Steven W. Cheung, Srikantan S. Nagarajan, Purvis H. Bedenbaugh, Christoph E. Schreiner, Xiaoqin Wang, Andrew Wong

Research output: Contribution to journalArticlepeer-review

68 Scopus citations

Abstract

Response properties of the middle layers of feline primary auditory cortex neurons to simple sounds were compared for isoflurane versus pentobarbital anesthesia in a within subject study control design. Initial microelectrode recordings were made under isoflurane anesthesia. After a several hour washout period, recordings were repeated at spatially matched locations in the same animal under pentobarbital. The median spatial separation between matched recording locations was 50 microns.
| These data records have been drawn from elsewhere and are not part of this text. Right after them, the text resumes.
-- ==== Sys2Proof/Laws/Within.lean ====
section
/-! SUPPORT. What an event other than a start leaves alone: `Within k s t` says that the bounds of the manual stay, the
setup and the station number stay, time does not run back, and (for `k = false`, every event but a CLEAR) that the locked
fault record and the pending causes stay. One lemma for each operation that a meaning calls. -/

namespace Sys2Proof.Machine

structure Within (k : Bool) (s t : State) : Prop where
  sound : Sound s → Sound t
  setup : t.sl.setup = s.sl.setup
  own : t.sl.own = s.sl.own
  time : s.now ≤ t.now
  pending : t.pending = s.pending
  record : k = false → ∀ f, s.au.record = some f → t.au.record = some f
  latched : k = false → ∀ c, (s.latch c).pending = true → (t.latch c).pending = true

variable {k : Bool}

theorem Within.refl (s : State) : Within k s s := ⟨id, rfl, rfl, le_rfl, rfl, fun _ _ h => h, fun _ _ h => h⟩

theorem Within.trans {s t u : State} (h : Within k s t) (g : Within k t u) : Within k s u :=
  ⟨g.sound ∘ h.sound, g.setup.trans h.setup, g.own.trans h.own, h.time.trans g.time, g.pending.trans h.pending,
    fun e f r => g.record e f (h.record e f r), fun e c r => g.latched e c (h.latched e c r)⟩

theorem Inside.within {s t : State} (h : Inside s t) : Within k s t :=
  ⟨h.sound, by rw [h.sl], by rw [h.sl], h.now.ge, h.pending, fun _ => h.record, fun _ => h.latched⟩

/-- A change that touches no bound, no setup, no record and no latch. -/
theorem within_same {s t : State} (hb : t.sb.book = s.sb.book) (hq : t.tq.queue = s.tq.queue) (he : t.bc.beds = s.bc.beds)
    (hd : t.vd.queue = s.vd.queue) (hl : t.vd.closures = s.vd.closures) (ha : t.au = s.au) (hs : t.sl.setup = s.sl.setup)
    (ho : t.sl.own = s.sl.own) (hp : t.sb.presence = s.sb.presence) (hu : t.sb.budget = s.sb.budget)
    (hw : WeatherSound s → WeatherSound t) (hf : FlowSound s → FlowSound t) (ht : s.now ≤ t.now)
    (hn : t.pending = s.pending) : Within k s t where
  sound h := ⟨by unfold BookSound; rw [hb]; exact h.book, by unfold QueueSound; rw [hq]; exact h.queue,
    by unfold BedsSound State.bed; rw [he]; exact h.beds, by unfold DriveSound; rw [hd, hl]; exact h.drive,
    by unfold CountsSound; rw [ha]; exact h.counts, by unfold BudgetSound; rw [hu, hs, hp]; exact h.budget,
    by unfold PresenceSound; rw [hp]; exact h.presence, hw h.weather, hf h.flow⟩
  setup := hs
  own := ho
  time := ht
  pending := hn
  record _ f h := by rw [ha]; exact h
  latched _ c h := by unfold State.latch; rw [ha]; exact h

theorem within_foldl {α : Type} (f : State → α → State) (hf : ∀ s a, Within k s (f s a)) (l : List α) (s : State) :
    Within k s (l.foldl f s) := by
  induction l generalizing s with
  | nil => exact .refl _
  | cons a l ih => exact (hf s a).trans (ih _)

theorem within_forBeds (f : BedId → State → State) (hf : ∀ b s, Within k s (f b s)) (s : State) : Within k s (s.forBeds f) :=
  within_foldl _ (fun s b => hf b s) _ s

theorem within_ite {s t u : State} {p : Prop} [Decidable p] (h : p → Within k s t) (g : ¬p → Within k s u) :
    Within k s (if p then t else u) := by
  split
  · exact h ‹_›
  · exact g ‹_›

/-! ### Time, marks and counts -/

theorem within_advanceTo (t : Nat) (s : State) : Within k s (s.advanceTo t) :=
  within_same rfl rfl rfl rfl rfl rfl rfl rfl rfl rfl id id (le_max_left ..) rfl

theorem within_li (l : LineInterface) (s : State) : Within k s { s with li := l } :=
  within_same rfl rfl rfl rfl rfl rfl rfl rfl rfl rfl id id le_rfl rfl

theorem within_station (x : StationState) (s : State) : Within k s { s with sl.station := x } :=
  within_same rfl rfl rfl rfl rfl rfl rfl rfl rfl rfl id id le_rfl rfl

theorem within_holds (h : Holds) (s : State) : Within k s { s with bc.holds := h } :=
  within_same rfl rfl rfl rfl rfl rfl rfl rfl rfl rfl id id le_rfl rfl

theorem within_pw (p : ProbesWeather) (s : State) (h : WeatherSound s → WeatherSound { s with pw := p }) :
    Within k s { s with pw := p } :=
  within_same rfl rfl rfl rfl rfl rfl rfl rfl rfl rfl h id le_rfl rfl

theorem within_fm (f : FlowMonitor) (s : State) (h : FlowSound s → FlowSound { s with fm := f }) :
    Within k s { s with fm := f } :=
  within_same rfl rfl rfl rfl rfl rfl rfl rfl rfl rfl id h le_rfl rfl

theorem within_finish (s : State) : Within k s s.finish := (inside_finish s).within

theorem within_take (f : State → State) (hf : ∀ s, Within k s (f s)) (s : State) : Within k s (s.take f) :=
  within_ite (fun _ => (hf s).trans (within_finish _)) fun _ => .refl _

theorem within_receiveError (s : State) : Within k s s.receiveError where
  sound h := ⟨h.1, h.2, h.3, h.4, ⟨min_le_right .., h.5.2⟩, h.6, h.7, h.8, h.9⟩
  setup := rfl
  own := rfl
  time := le_rfl
  pending := rfl
  record _ _ h := h
  latched _ _ h := h

theorem within_countCollision (s : State) : Within k s s.countCollision where
  sound h := ⟨h.1, h.2, h.3, h.4, ⟨h.5.1, min_le_right ..⟩, h.6, h.7, h.8, h.9⟩
  setup := rfl
  own := rfl
  time := le_rfl
  pending := rfl
  record _ _ h := h
  latched _ _ h := h

/-! ### Bed records -/

/-- A bed's record is changed within the ranges of its volumes. -/
theorem within_modBed (b : BedId) (f : Bed → Bed) (s : State)
    (hf : BedsSound s → (f (s.bed b)).delivered ≤ dayLimit ∧ (f (s.bed b)).debt ≤ 40000 ∧ (f (s.bed b)).waitAge ≤ 255) :
    Within k s (s.modBed b f) where
  sound h := ⟨h.1, h.2, fun c => by rw [State.bed_modBed]; split; exacts [hf h.beds, h.beds c], h.4, h.5, h.6, h.7, h.8, h.9⟩
  setup := rfl
  own := rfl
  time := le_rfl
  pending := rfl
  record _ _ h := h
  latched _ _ h := h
Excitatory frequency tuning curves (n = 71 pairs) to tone bursts and entrainment to click train sequences (n = 64 pairs) ranging from 2 to 38 Hz were measured. Characteristic frequency and BW10 and BW30 were not different under either anesthetic. The spontaneous rate was slightly decreased (P < 0.05) for isoflurane (median 4.2 spikes/s) compared to pentobarbital (median 5.8 spikes/s). Minimum median threshold and latency were elevated by 12 dB and 2 ms, respectively, under isoflurane. Entrainment to click sequences assumed a lowpass filter profile under both anesthetics, but was markedly impoverished under isoflurane. Responses to click sequences under isoflurane were phasic to the first click but had very poor following to subsequent elements. Compared to pentobarbital, isoflurane appears to have a profound impact on response sensitivity and temporal response properties of auditory cortical neurons.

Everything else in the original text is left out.